Let $\mathbf u = [3,-1,2,5,0]$, and v = $[1,0,-2,1,4]$.
3u = $[9, -3, 6, 15, 0]$
2v = $[2, 0, -4, 2, 8]$
3u - 2v = $[9, -3, 6, 15, 0]$ - $[2, 0, -4, 2, 8]$ = $[7, -3, 10, -13, 8]$
$$\|[7, -3, 10, -13, 8]\| = \sqrt{(7)^2 + (-3)^2 + (10)^2 + (-13)^2 + (8)^2} = \sqrt{391}$$
This is one answer, and I think it is correct, but there is also a law that says:
$\|xu\| = |x|\cdot\|u\|$, where $x$ is a constant, $u$ is a vector ($\|3u\| = |3|\cdot\|u\|$)
So,
$$\|3u - 2v\| = 3\|u\| - 2\|v\| = 3\sqrt{39} - 2\sqrt{22}$$
These two answers do not agree. I think the second one is false, but then how is the law wrong in this case?

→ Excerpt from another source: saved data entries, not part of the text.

/-- A successful RPUB publishes the root it installs with what its context has acquired (R196, R298 note 2). -/
def publishRow (part root : Nat) : RM Unit := RM.upd fun s =>
  if root = 0 then s
  else s.updMem fun m => { m with pubs := m.pubs.set (pubKey part root) ((s.here.sp.seenRow s.slot).export s.cur) }

/-- An RTAKE acquires the publication of the root it returns (R196). -/
def takeRow (part root : Nat) : RM Unit := RM.upd fun s =>
  s.updHere (·.acquire s.slot (s.mod.mem.pubs.get (pubKey part root) {}))

/-- What RTAKE does (R194, R196, R300, R302). -/
def rtakeBody (d a : Fld) : RM Unit := do
  let s ← RM.getS
  let x := ropeAccess s s.cur
  RM.upd fun s => dropCache s s.cur
  if s.inTaste then do
    let root ← recordedTake x
    takeRef x root
    RM.putG d root
  else do
    let cell ← RM.getG a
    cellCheck cell
    let root ← readCell x cell.toNat
    takeRef x root
    recordTake x root
    takeRow x.part root
    RM.putG d root

/-- What RPUB and RPUB.cmp do: with an expected value, nothing changes where the cell holds another (R194, R196, R203). -/
def publish (d a b : Fld) (expect : Option Word) : RM Unit := do
  let s ← RM.getS
  let x := ropeAccess s s.cur
  let cell ← RM.getG a
  cellCheck cell
  let new := (← RM.getG b).toNat
  if new = 0 then pure () else do let _ ← readNode x new
  let old ← readCell x cell.toNat
  if expect.any (·.toNat != old) then RM.putG d old
  else do
    writeMem x cell.toNat (leBytes 8 new)
    RM.upd fun s => s.sendRef old false x.part (coreDie s.cur)
    publishRow x.part new
    RM.putG d old

/-- What RREL does (R195, R203). -/
def rrelBody (a : Fld) : RM Unit := do
  let s ← RM.getS
  let x := ropeAccess s s.cur
  let root := (← RM.getG a).toNat
  if root = 0 then pure ()
  else do
    let _ ← readNode x root
    refNow x root false

/-- What RDECL does (R198, R203). -/
def rdeclBody (sl : BitVec 2) (a : Fld) : RM Unit := do
  let g ← RM.getG a
  let par ← readBlock g 16 16
  let sch := par.headD 0 + 2 ^ 64 * par.tail.headD 0
  RM.unless (!schemaOk sch) 0x13
  RM.upd fun s => s.updHere (·.updEn fun e => { e with schemas := e.schemas.set sl.toNat sch })

/-- What a held query or reference operation does when it is carried on (R197). -/
def ropeBody : Instr → RM Unit
  | .ridx d a b => ridxBody d a b
  | .rsum d a b sl => rsumBody d a b sl
  | .rlen d a => rlenBody d a
  | .rwalk d a b => rwalkBody d a b
  | .rvalidChk d a b sl => rvalidChkBody d a b sl
  | .rvalidFix d a b sl => rvalidFixBody d a b sl
  | .rtake d a => rtakeBody d a
  | .rpub d a b => publish d a b none
  | .rpubCmp d a b c => do publish d a b (some (← RM.getG c))
  | .rrel a => rrelBody a
  | .rdecl sl a => rdeclBody sl a
  | _ => pure ()

/-- RIDX (R202). -/
def execRidx (d a b : Fld) (s : State) : Out := .next (ropeIssue s (.ridx d a b) (ridxBody d a b))
/-- RSUM (R202). -/
def execRsum (d a b : Fld) (sl : BitVec 2) (s : State) : Out := .next (ropeIssue s (.rsum d a b sl) (rsumBody d a b sl))
/-- RLEN (R202). -/
def execRlen (d a : Fld) (s : State) : Out := .next (ropeIssue s (.rlen d a) (rlenBody d a))
/-- RWALK (R202). -/
def execRwalk (d a b : Fld) (s : State) : Out := .next (ropeIssue s (.rwalk d a b) (rwalkBody d a b))
/-- RVALID.chk (R202). -/
def execRvalidChk (d a b : Fld) (sl : BitVec 2) (s : State) : Out :=
  .next (ropeIssue s (.rvalidChk d a b sl) (rvalidChkBody d a b sl))
/-- RVALID.fix (R202). -/
def execRvalidFix (d a b : Fld) (sl : BitVec 2) (s : State) : Out :=
  .next (ropeIssue s (.rvalidFix d a b sl) (rvalidFixBody d a b sl))
/-- RTAKE (R203). -/
def execRtake (d a : Fld) (s : State) : Out := .next (ropeIssue s (.rtake d a) (rtakeBody d a))
/-- RPUB: in a taste run it abandons the run (R203, R302). -/
def execRpub (d a b : Fld) (s : State) : Out :=
  .next (if s.inTaste then s.stop .void else ropeIssue s (.rpub d a b) (publish d a b none))
/-- RPUB.cmp (R203, R302). -/
def execRpubCmp (d a b c : Fld) (s : State) : Out :=
  .next (if s.inTaste then s.stop .void
    else ropeIssue s (.rpubCmp d a b c) (publish d a b (some (s.me.rg c.toNat))))
/-- RREL (R203). -/
def execRrel (a : Fld) (s : State) : Out := .next (ropeIssue s (.rrel a) (rrelBody a))
/-- RDECL (R203). -/
def execRdecl (sl : BitVec 2) (a : Fld) (s : State) : Out := .next (ropeIssue s (.rdecl sl a) (rdeclBody sl a))

/-! ### Counts and reclaim (R194, R195) -/

/-- REFCNT_UPDATE_ARRIVAL: the oldest update in flight to an address is performed at its controller (R194). -/
def execRefcntUpdateArrival (addr : Nat) (s : State) : Out :=
  .next (match s.mod.mem.refUpd.find? fun u => u.1 == addr with
  | none => s
  | some u => s.performUpdate u)

/-- What taking a freed record apart sends: its children's decrements, or its piece's (R195). -/
def takeApart (s : State) (d : Nat) (f : Freed) (b : List Byte) : State :=
  let r := readRecord b
  if r.leaf then s.updMem fun m => { m with refUpd := m.refUpd ++ [(r.left, false, f.part, d)] }
  else (s.sendRef r.left false f.part d).sendRef r.right false f.part d

/-- RECLAIM_ENGINE_STEP: the first freed record of a die is taken apart and zeroed through a translation that allows it; one whose record
cannot be reached counts as taken apart (R183, R195, R293; log 68). -/
def execReclaimEngineStep (die : Nat) (s : State) : Out :=
  .next (match (s.die die).freed.find? fun f => !f.done with
  | none => s
  | some f =>
    let apart : State → State := fun t =>
      t.updDie die fun x => { x with freed := x.freed.map fun g => if g = f then { g with done := true } else g }
    match s.modify (countAccess f.part die) f.va 128 fun _ => leBytes 128 0 with
    | .ok (b, _, t) => apart (takeApart t die f b)
    | .error (.miss r) => match s.dieAwait die r with
      | (some _, t) => apart t
      | (none, t) => t
    | .error e => apart (s.refusedModify (countAccess f.part die) f.va 128 e))

/-- ROPE_CACHE_DROP: a rope unit drops its whole cache (R195). -/
def execRopeCacheDrop (core : Nat) (s : State) : Out := .next (dropCache s core)

/-- Whether every rope unit has dropped its cache since an epoch; one that holds nothing counts as having dropped (R195). -/
def allDropped (s : State) (epoch : Nat) : Bool :=
  s.cores.entries.all fun p => p.2.en.ropeCache.entries.isEmpty || epoch ≤ p.2.en.ropeEpoch

/-- POOL_RETURN: the first item of a die that may return to its pool does (R195). -/
def execPoolReturn (die : Nat) (s : State) : Out :=
  .next (match (s.die die).freed.find? fun f => f.done && allDropped s f.epoch with
  | none => s
  | some f =>
    let t := s.updDie die fun x => { x with freed := x.freed.erase f }
    if f.piece then t.returnPiece f.part f.va else t.returnRec f.part f.va)

end Sys2Proof.Machine
end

You're incorrect in the second portion, with your mistake being that you are assuming that $$||3u - 2v|| = ||3u|| + ||-2v||$$ This is not true, as it is not true that $||x+y||=||x||+||y||$. Instead, it should be said that $$||3u - 2v|| \le ||3u|| + ||-2v||$$ as shown here.